Color V–I trajectory images of different electrical loads, including (a) incandescent light bulb (ILB), (b) laptop, (c) fridge, (d) hairdryer, (e) fan, (f) heater, (g) compact fluorescent lamp (CFL), (h) air conditioner (AC), (i) microwave, (j) vacuum cleaner, and (k) washing machine.

(1) Voltage and current rate of change. The hue (H) represents the direction of trajectory movement, defined as

$${H_j}=\arg \left( {\frac{{{V_{j+1}} - {V_j}}}{{{v_{\hbox{max} }}}},\frac{{{I_{j+1}} - {I_j}}}{{{i_{\hbox{max} }}}},\frac{{{T_{j+1}} - {T_j}}}{{{t_{\hbox{max} }}}}} \right),j=1,2,3 \ldots J$$
(10)

where the function \(a\tan 2( \cdot )\) is a four-quadrant inverse tangent function, calculating the phase angle between two consecutive points in the trajectory, yielding an angle range from 0° to 360°.
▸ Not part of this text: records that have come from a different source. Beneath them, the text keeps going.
-- ==== Sys2Proof/Machine/Response.lean ====
section
/-! DEFINITION. `Op(op, a, b)` of rule R39 as one function of the ROM and the request, and the requests that violate a
precondition (rule R231): what invariants and whole-machine statements speak of. -/

namespace Sys2Proof.Machine

/-- The violated condition of an operation's operands, if any (rule R231). -/
def violationOfInstr : Instr → Option Condition
  | .atan2 a b => if atan2IsZero (opS32 a) (opS32 b) then some .atan2Zero else none
  | .atan2v2 a b => if atan2IsZero (opS32 a) (opS32 b) then some .atan2Zero else none
  | .isqrt a _ => if isqrtInDomain (opF32 a) then none else some .isqrtDomain
  | .invsqrt a _ => if isqrtInDomain (opF32 a) then none else some .isqrtDomain
  | .invsqrtv2 a _ => if isqrtInDomain (opF32 a) then none else some .isqrtDomain
  | .sinp _ _ => none
  | .cosp _ _ => none
  | .sinlut _ _ => none
  | .coslut _ _ => none
  | .atan _ _ => none
  | .mul _ _ => none

/-- The condition of rule R231 that a request meets, if any; the operation code is checked first (rule R233). -/
def violationOf (r : Request) : Option Condition :=
  match decode r with
  | .ok i => violationOfInstr i
  | .error (.reservedOp op) => some (.reservedOp op)

/-- `Op` for an operation (rule R39). -/
def responseOf (rom : Memory) : Instr → Except Fault Word
  | .sinp a _ => .ok (sinpWord a)
  | .cosp a _ => .ok (cospWord a)
  | .sinlut a _ => sinlutWord rom a
  | .coslut a _ => coslutWord rom a
  | .atan a _ => .ok (atanWord a)
  | .atan2 a b => if atan2IsZero (opS32 a) (opS32 b) then .ok (Config.atan2ZeroResult 5) else a2Word ratV1 a b
  | .atan2v2 a b => if atan2IsZero (opS32 a) (opS32 b) then .ok (Config.atan2ZeroResult 6) else a2Word ratV2 a b
  | .isqrt a _ => .ok (if isqrtInDomain (opF32 a) then isqrtWord a else Config.isqrtDomainResult 7 a)
  | .invsqrt a _ => .ok (if isqrtInDomain (opF32 a) then invsqrtWord a else Config.isqrtDomainResult 8 a)
  | .invsqrtv2 a _ => .ok (if isqrtInDomain (opF32 a) then invsqrtv2Word a else Config.isqrtDomainResult 9 a)
  | .mul a b => .ok (mulWord a b)

/-- `Op(op, a, b)`: the response word to a request (rules R39, R84). -/
def response (rom : Memory) (r : Request) : Except Fault Word :=
  match decode r with
  | .ok i => responseOf rom i
  | .error _ => .ok (Config.reservedOpResult r.op r.a r.b)

end Sys2Proof.Machine
end

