/-- The order of rule R65 over a run without reset: the answered and the waiting requests together are exactly those accepted, in
the order of acceptance, and each response taken is the response word of its own request. From a state with nothing
taken and nothing in flight, the n-th response taken is the response of the n-th request accepted. What was answered
is the model's own record `taken` (log entry 15, DESIGN CHOICE); that a violating request is answered like any other,
with an opaque word, is log entries 3 and 12 (DEDUCED). -/
def Obligations.HistoryIsTheSequenceOfAcceptedRequests : Prop :=
  ∀ (n : Nat) (s t : State), Inv s → core.run n s = .next t → (∀ p ∈ s.schedule, p.rst = false) →
    (t.taken ++ t.inflight).map (·.req) = (s.taken ++ s.inflight).map (·.req) ++ acceptedDuring n s ∧
      s.taken <+: t.taken ∧ (∀ x ∈ t.taken, response s.rom x.req = .ok x.rsp)

/-- The bit `faulted` of rule R42: set exactly when a violating request is accepted, and never cleared, not even by
reset. That the machine goes on after a violation is log entry 3 (DEDUCED). -/
def Obligations.FaultedIsSetByViolationsAndNeverCleared : Prop :=
  ∀ s t : State, step s = .next t →
    t.faulted = (s.faulted ||
      ((nextPins s).reqValid && reqReady Config.maxInflight (nextPins s) s &&
        (violationOf (nextPins s).req).isSome))

/-- With a ROM that meets rule R121 a step stops only where the host breaks its duty of rule R38, for which the spec
gives no meaning; everywhere else it answers a next state, whatever the request, a violating one included (log entry 3,
DEDUCED). The last clause says which request the host must hold: the one offered at an edge that did not accept it, and
none otherwise (rule R257). The refusal and the model's own field `pending` are log entry 8 (DEDUCED); that a reset edge
too leaves the host holding the request it offers is log entry 8's DESIGN CHOICE. -/
def Obligations.StepStopsOnlyWhenTheHostBreaksItsHold : Prop :=
  (∀ s : State, Memory.wf s.rom = true →
    (∀ r, s.pending = some r → (nextPins s).reqValid = true ∧ (nextPins s).req = r) → ∃ t, step s = .next t) ∧
  (∀ (s : State) (r : Request), s.pending = some r → ¬ ((nextPins s).reqValid = true ∧ (nextPins s).req = r) →
    step s = .refused .hostBrokeHold) ∧
  (∀ s t : State, step s = .next t →
    t.pending =
      if (nextPins s).reqValid = true ∧ reqReady Config.maxInflight (nextPins s) s = false then some (nextPins s).req
      else none)

/-- Every step keeps the block's invariant: the ROM form of rule R121, the bound of R37, the offered word of R36, the
response words of R39, the latency bound of R38, and the records of violations. The counting of the latency by the
model's own field `age` is log entry 6 (DEDUCED); the fields `violations` and `taken` are log entries 3 (DEDUCED) and 15
(DESIGN CHOICE). -/
def Obligations.StepKeepsTheInvariant : Prop :=
  ∀ s t : State, Inv s → step s = .next t → Inv t

/-- The reset state satisfies the block's invariant. Its clauses on `faulted` and on the model's own fields `violations`,
`taken` and `age` hold by their values in the reset state, log entry 14 (DESIGN CHOICE). -/
def Obligations.ResetStateSatisfiesTheInvariant : Prop := Inv State.reset

/-- No step changes the ROM (rules R30, R41, R70). -/
def Obligations.NoStepChangesTheRom : Prop :=
  ∀ s t : State, step s = .next t → t.rom = s.rom ∧ ∀ i, romRead t.rom i = romRead s.rom i

/-- Without `rst` no accepted transaction is lost, and one discarded by reset leaves no effect (rule R254): nothing in
flight, nothing offered, and, in the model's own record `taken`, nothing taken (log entry 15, DESIGN CHOICE). -/
def Obligations.OnlyResetAbandonsATransaction : Prop :=
  (∀ s t : State, Inv s → step s = .next t → (nextPins s).rst = false →
    ∀ x ∈ s.inflight, x ∈ t.inflight ∨ x ∈ t.taken) ∧
  (∀ s t : State, step s = .next t → (nextPins s).rst = true →
    t.inflight = [] ∧ t.rspValid = false ∧ t.taken = [] ∧ t.rom = s.rom ∧ t.faulted = s.faulted)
A new temporal hue matrix \(H({n_x},{n_y})\) is defined, with elements calculated as the average hue of trajectory segments through grid \(({n_x},{n_y})\). It is expressed as

$$H({n_{\text{I}}}_{{_{j}}},{n_{{V_j}}})=\frac{{(\sum\nolimits_{{j \in A}} {){H_j}} }}{{\left| A \right|}}$$
(11)

where A = {a|a\(a{\text{th}}\) point crosses grid \(({n_{\text{I}}}_{{_{j}}},{n_{{V_j}}})\)}, and \(| \cdot |\) is the cardinality of a set.

\(H({n_{\text{I}}}_{{_{j}}},{n_{{V_j}}})\) includes temporal features, meaning it is calculated based on the rate of change of trajectory segments in the time series. This provides a time-variant hue value for each grid point in a 2 N×2 N matrix.

(2) Power factor. Saturation (S) represents the power factor of the load, which is the ratio of active power to apparent power

$$S\left( {{{\text{n}}_{{{\text{I}}_{\text{j}}}}}{\text{,}}{{\text{n}}_{{{\text{V}}_{\text{j}}}}}} \right){\text{ =}}\frac{{{P_{active}}}}{{{P_{apparent}}}}=\frac{{\frac{1}{N}\sum\nolimits_{1}^{N} {{v_n}{i_n}} }}{{{V_{rms}}{I_{rms}}}}$$
(12)

Here, N is the total number of sampling points, \({P_{active}}\) is the active power, and \({P_{apparent}}\) is the apparent power, \({V_{rms}}\), \({I_{rms}}\) are the effective values of load voltage and current respectively.

(3) Third harmonic. Brightness (V) represents harmonic features. A Fourier transform (FFT) is used to decompose steady-state current signals

$$I{\text{=}}{A_1}\sin (\omega t+{\theta _1})+{A_2}\sin (\omega t+{\theta _2})+ \cdots +{A_k}\sin (\omega t+{\theta _k})$$
(13)

Here, \({A_1},{A_2},{A_k}\) is the amplitude of each harmonic, and \({\theta _1},{\theta _2},{\theta _k}\) is the phase angle of each harmonic.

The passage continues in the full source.